Maybe China Doesn't Have the World's Best Computer

We reported last week that a Chinese supercomputer, the Tianhe 1A, had officially become the world's fastest, according to a standard testing methodology. Now, the ever-perspicacious Chris Mims at Technology Review is questioning whether the Tianhe 1A can actually match the real-world performance of the best computers from other countries.

What's in a number? If you're the engineers behind China's Tianhe 1A, the number 4.7 means a lot -- it's the number of petaflops (as in floating point operations per second) that the "world's fastest" supercomputer can chew through at its peak performance.

The key word here is "peak performance": while the Linpack benchmark used to officially determine the speed of the world's fastest supercomputers measures their ability to do calculations in short bursts, in the real world of scientific computing, what often matters most is a machine's ability to sustain that performance.

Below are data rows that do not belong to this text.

-- ==== Sys2Proof/Laws/Flags.lean ====
section
/-! SUPPORT. The status register bit by bit: what `setBit`, the flag updates and a whole-word write leave in each bit, and the flag formulas as
statements about exact integers (40_arithmetic.md R450). -/

namespace Sys2Proof.Machine

/-- One bit of `setBit`. -/
theorem getLsbD_setBit {w : Word} {n m : Nat} {b : Bool} (hm : m < 32) :
    (setBit w n b).getLsbD m = if m = n then b else w.getLsbD m := by
  have one : (1#32 <<< n).getLsbD m = decide (m = n) := by
    simp only [BitVec.getLsbD_shiftLeft, BitVec.getLsbD_one]
    by_cases h : m = n
    · subst h; simp [hm]
    · simp only [h, decide_false]
      by_cases h2 : m < n <;> simp [h2]
      omega
  cases b <;> simp only [setBit, Bool.false_eq_true, if_false, if_true, BitVec.getLsbD_and, BitVec.getLsbD_or, BitVec.getLsbD_not, one, hm]
  · by_cases h : m = n <;> simp [h]
  · by_cases h : m = n <;> simp [h]

theorem getLsbD_setBitIf {w : Word} {n m : Nat} {o : Option Bool} (hm : m < 32) :
    (setBitIf w n o).getLsbD m = if m = n then o.getD (w.getLsbD m) else w.getLsbD m := by
  cases o with
  | none => simp [setBitIf]
  | some b => simp [setBitIf, getLsbD_setBit hm]

/-- A flag update changes the five arithmetic flags it names and no other bit. -/
theorem getLsbD_applyFlags {sr : Word} {u : FlagUpdate} {m : Nat} (hm : m < 32) :
    (applyFlags sr u).getLsbD m =
      if m = 0 then u.c.getD (sr.getLsbD 0) else if m = 1 then u.z.getD (sr.getLsbD 1) else if m = 2 then u.n.getD (sr.getLsbD 2)
      else if m = 3 then u.v.getD (sr.getLsbD 3) else if m = 4 then u.q.getD (sr.getLsbD 4) else sr.getLsbD m := by
  simp only [applyFlags, getLsbD_setBitIf hm, bitC, bitZ, bitN, bitV, bitQ]
  by_cases h0 : m = 0
  · subst h0; simp
  by_cases h1 : m = 1
  · subst h1; simp
  by_cases h2 : m = 2
  · subst h2; simp
  by_cases h3 : m = 3
  · subst h3; simp
  by_cases h4 : m = 4
  · subst h4; simp
  simp [*]

/-- A flag update leaves every bit above Q. -/
theorem applyFlags_above {sr : Word} {u : FlagUpdate} {m : Nat} (hm : m < 32) (h : 4 < m) : (applyFlags sr u).getLsbD m = sr.getLsbD m := by
  rw [getLsbD_applyFlags hm]
  simp [show m ≠ 0 by omega, show m ≠ 1 by omega, show m ≠ 2 by omega, show m ≠ 3 by omega, show m ≠ 4 by omega]

@[simp] theorem applyFlags_noFlags (sr : Word) : applyFlags sr noFlags = sr := rfl

/-- The mode as its three bits. -/
theorem State.mode_congr {s t : State} (h : ∀ m, m = 22 ∨ m = 23 ∨ m = 24 → t.sr.getLsbD m = s.sr.getLsbD m) : t.mode = s.mode := by
  unfold State.mode
  ext i hi
  simp only [BitVec.getElem_extractLsb']
  exact h _ (by omega)

@[simp] theorem State.mode_setFlags (s : State) (u : FlagUpdate) : (s.setFlags u).mode = s.mode :=
  State.mode_congr (fun m hm => by rw [State.setFlags_sr]; exact applyFlags_above (by omega) (by omega))

@[simp] theorem State.secure_setFlags (s : State) (u : FlagUpdate) : (s.setFlags u).srBit bitSS = s.srBit bitSS := by
  simp only [State.srBit, State.setFlags_sr]; exact applyFlags_above (by decide) (by decide)

/-! ## The flag formulas -/

/-- V of an addition: the exact signed sum does not fit the width (R450). -/
theorem vAdd_iff {n : Nat} (a b : BitVec (n + 1)) :
    vAdd a b (a + b) = true ↔ ¬ (-(2 ^ n : Int) ≤ a.toInt + b.toInt ∧ a.toInt + b.toInt < 2 ^ n) := by
  have key : vAdd a b (a + b) = a.saddOverflow b := by
    rw [BitVec.saddOverflow_eq]
    simp only [vAdd]
    cases a.msb <;> cases b.msb <;> cases (a + b).msb <;> rfl
  rw [key]
  simp only [BitVec.saddOverflow, Nat.add_sub_cancel, ge_iff_le, Bool.or_eq_true, decide_eq_true_eq]
  omega

/-- C of an addition: the exact unsigned sum does not fit the width (R450). -/
theorem cAdd_iff {n : Nat} (a b : BitVec (n + 1)) : cAdd a b (a + b) = true ↔ 2 ^ (n + 1) ≤ a.toNat + b.toNat := by
  have ha := a.isLt; have hb := b.isLt
  have h2 : 2 ^ (n + 1) = 2 ^ n + 2 ^ n := by omega
  have hr : (a + b).toNat = (a.toNat + b.toNat) % 2 ^ (n + 1) := BitVec.toNat_add a b
  simp only [cAdd, BitVec.msb_eq_decide, Nat.add_sub_cancel, Bool.or_eq_true, Bool.and_eq_true, Bool.not_eq_true', decide_eq_true_eq,
    decide_eq_false_iff_not, hr]
  by_cases h : a.toNat + b.toNat < 2 ^ (n + 1)
  · rw [Nat.mod_eq_of_lt h]; omega
  · rw [Nat.mod_eq_sub_mod (by omega), Nat.mod_eq_of_lt (by omega)]; omega

/-- C of a subtraction: a borrow (R450). -/
theorem cSub_iff {n : Nat} (a b : BitVec (n + 1)) : cSub a b (a - b) = true ↔ a.toNat < b.toNat := by
  have ha := a.isLt; have hb := b.isLt
  have h2 : 2 ^ (n + 1) = 2 ^ n + 2 ^ n := by omega
  have hr : (a - b).toNat = (2 ^ (n + 1) - b.toNat + a.toNat) % 2 ^ (n + 1) := BitVec.toNat_sub a b
  simp only [cSub, BitVec.msb_eq_decide, Nat.add_sub_cancel, Bool.or_eq_true, Bool.and_eq_true, Bool.not_eq_true', decide_eq_true_eq,
    decide_eq_false_iff_not, hr]
  by_cases h : a.toNat < b.toNat
  · rw [Nat.mod_eq_of_lt (by omega)]; omega
  · rw [Nat.mod_eq_sub_mod (by omega), Nat.mod_eq_of_lt (by omega)]; omega

/-- V of a subtraction: the exact signed difference does not fit the width (R450). -/
theorem vSub_iff {n : Nat} (a b : BitVec (n + 1)) :
    vSub a b (a - b) = true ↔ ¬ (-(2 ^ n : Int) ≤ a.toInt - b.toInt ∧ a.toInt - b.toInt < 2 ^ n) := by
  have key : vSub a b (a - b) = a.ssubOverflow b := by
    rw [BitVec.ssubOverflow_eq]
    simp only [vSub]
    cases a.msb <;> cases b.msb <;> cases (a - b).msb <;> rfl
  rw [key]
  simp only [BitVec.ssubOverflow, Nat.add_sub_cancel, ge_iff_le, Bool.or_eq_true, decide_eq_true_eq]
  omega

end Sys2Proof.Machine
end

In other words, the Tianhe 1A comes on strong, but American supercomputers can last all night - or sometimes many days, depending on the scale of the problem they're tackling. "It's very difficult to achieve anywhere near peak performance on GPUs," says Thom Dunning, director of the National Center for Supercomputing Applications.

GPUs are the NVIDIA-built graphics processing units that comprise the bulk of the computing power in the Tianhe 1A supercomputer, which also includes traditional CPUs in its hybrid design.